This is a Django site which generates a visualization of links contained in tweets. It takes the CSV files from the r-shief OccupyData twitter dumps, extracts the links, resolves shortened URLs, and presents a visualization of the data.
Here's example output from the #OccupyBoston hashtag.
Clone the git repository, then install the dependencies listed in the "requirements.txt" file. The easiest way to install the dependencies is::
pip install -r requirements.txt
(You may have to be root).
Next, create the postres database and user, and update the settings.py
file to reflect your database settings.
Synchronize the database::
python manage.py syncdb
python manage.py migrate
Put all the un-gzipped CSV files from r-shief's dumps in the data/
directory, then run the loading command:
python manage.py import_tweets
Next, resolve the shortened URLs. Since this is a time-consuming network-bound
operation, you will want to multi-thread it. Use the multi_import_urls
management command, with the arguments start_tweet
(the first tweet to try,
ordered by database ID), end_tweet
(the last tweet to try), and
simultaneous_workers
(the numer of daemons to launch which will be making
http requests to resolve URLs. If you spread this job out on multiple
machines, you may want to specify ranges for each to work from.
python manage.py multi_import_urls <start_tweet> <end_tweet> <simultaneous_workers>
Next, denormalize the tweet counts, domains, and such.
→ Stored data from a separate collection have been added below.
-- ==== Sys2Proof/Laws/View.lean ====
section
/-! SUPPORT. The view of a state with parts left out, in which every frame law is said.

`view m s` holds every part of `s` but those of the set `m`; a law `view m (f s) = view m s` says that `f` changes
nothing outside `m`. A part has one bit of a number, and a set of parts is their disjunction. -/

namespace Sys2Proof.Laws

open Sys2Proof.Machine

/-! ### The parts of the state -/

/-- The queue. -/
abbrev P.pending : Nat := 0x1
/-- The module function. -/
abbrev P.mod : Nat := 0x2
/-- The function headers but FN_EVSTAT. -/
abbrev P.hdrs : Nat := 0x4
/-- FN_EVSTAT of every function. -/
abbrev P.evstat : Nat := 0x8
/-- The configuration in use. -/
abbrev P.img : Nat := 0x10
/-- The sections in use. -/
abbrev P.sections : Nat := 0x20
/-- The identity of the image. -/
abbrev P.imgId : Nat := 0x40
/-- The bytes of the peg. -/
abbrev P.pegMem : Nat := 0x80
/-- The peg interface but the bytes of the peg. -/
abbrev P.pegRest : Nat := 0x100
/-- The one-time slots. -/
abbrev P.otp : Nat := 0x200
/-- The banks. -/
abbrev P.banks : Nat := 0x400
/-- The channels. -/
abbrev P.chs : Nat := 0x800
/-- The digital groups. -/
abbrev P.groups : Nat := 0x1000
/-- The digital points. -/
abbrev P.points : Nat := 0x2000
/-- The module output current. -/
abbrev P.outCurrent : Nat := 0x4000
/-- The time unit. -/
abbrev P.tu : Nat := 0x8000
/-- The alarm engine. -/
abbrev P.alarm : Nat := 0x10000
/-- The logic engine. -/
abbrev P.logic : Nat := 0x20000
/-- The divergence state. -/
abbrev P.div : Nat := 0x40000
/-- The selector of the divergence objects. -/
abbrev P.divSel : Nat := 0x80000
/-- The comparators. -/
abbrev P.trx : Nat := 0x100000
/-- The loop engine. -/
abbrev P.loops : Nat := 0x200000
/-- The axes. -/
abbrev P.axes : Nat := 0x400000
/-- Bedrock. -/
abbrev P.bedrock : Nat := 0x800000
/-- The pool and the arbiter. -/
abbrev P.pool : Nat := 0x1000000
/-- The events that wait for notification. -/
abbrev P.notifyQ : Nat := 0x2000000
/-- The MMP endpoint and the ring but the events that wait. -/
abbrev P.mmpRest : Nat := 0x4000000
/-- The CAN controllers. -/
abbrev P.can : Nat := 0x8000000
/-- The pair logic. -/
abbrev P.pair : Nat := 0x10000000
/-- The panel. -/
abbrev P.panel : Nat := 0x20000000
/-- The events on their way to the recorder. -/
abbrev P.inbox : Nat := 0x40000000
/-- The recorder but its inbox. -/
abbrev P.recRest : Nat := 0x80000000
/-- The checkpoint. -/
abbrev P.ckpt : Nat := 0x100000000
/-- The process image. -/
abbrev P.pi : Nat := 0x200000000
/-- The events offered to tasks. -/
abbrev P.taskInbox : Nat := 0x400000000
/-- The counter of free values. -/
abbrev P.freeCount : Nat := 0x800000000

/-- What a raised event touches: FN_EVSTAT, and the three places that the fabric delivers to (01 R15, R19). -/
abbrev P.event : Nat := P.evstat ||| P.notifyQ ||| P.inbox ||| P.taskInbox
/-- The function headers. -/
abbrev P.fns : Nat := P.hdrs ||| P.evstat
/-- The recorder. -/
abbrev P.recd : Nat := P.inbox ||| P.recRest
/-- The MMP endpoint and the ring. -/
abbrev P.mmp : Nat := P.notifyQ ||| P.mmpRest
/-- The peg and its interface. -/
abbrev P.peg : Nat := P.pegMem ||| P.pegRest

/-- A state part by part. -/
structure View where
  pending : List Instr
  mod : ModuleSt
  hdrs : Nat → FnHdr
  evstat : Nat → W32
  img : ImageCfg
  sections : List Section
  imgId : ImgId
  pegMem : List (Nat × Byte)
  pegRest : PegSt
  otp : OtpSt
  banks : Tab BankSt
  chs : Tab ChSt
  groups : Tab DgSt
  points : Tab DpSt
  outCurrent : Nat
  tu : TimeSt
  alarm : AlarmSt
  logic : LogicSt
  div : Tab DivSt
  divSel : Nat
  trx : Tab TrxSt
  loops : LoopSt
  axes : Tab AxisSt
  bedrock : BedrockSt
  pool : PoolSt
  notifyQ : List Event
  mmpRest : MmpSt
  can : Tab CanSt
  pair : PairSt
  panel : PanelSt
  inbox : List Event
  recRest : RecSt
  ckpt : CkptSt
  pi : Tab (Option Qv)
  taskInbox : List Event
  freeCount : Nat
python manage.py denormalize_urls
Finally, import some domain categories. A starting set is defined in
tweets/management/commands/initial_categories.py
, but you may want to expand
by defining categories for more domains. Future work is to add a web interface
for this.
python manage.py initial_categories
Load hashtags from the tweets (which aren't currently used yet, but could be
fun). Since this is CPU-bound, you probably want to set simultaneous_workers
to the number of cores your CPU has:
python manage.py multi_import_hashtags <simultaneous_workers>
Show the number of tweets/tags/urls/etc. that have been loaded:
python manage.py count_tweets
I deployed this as a static site, with the lame script dump_static_site.py
.
You probably need to tweak the page range for whatever your data set allows.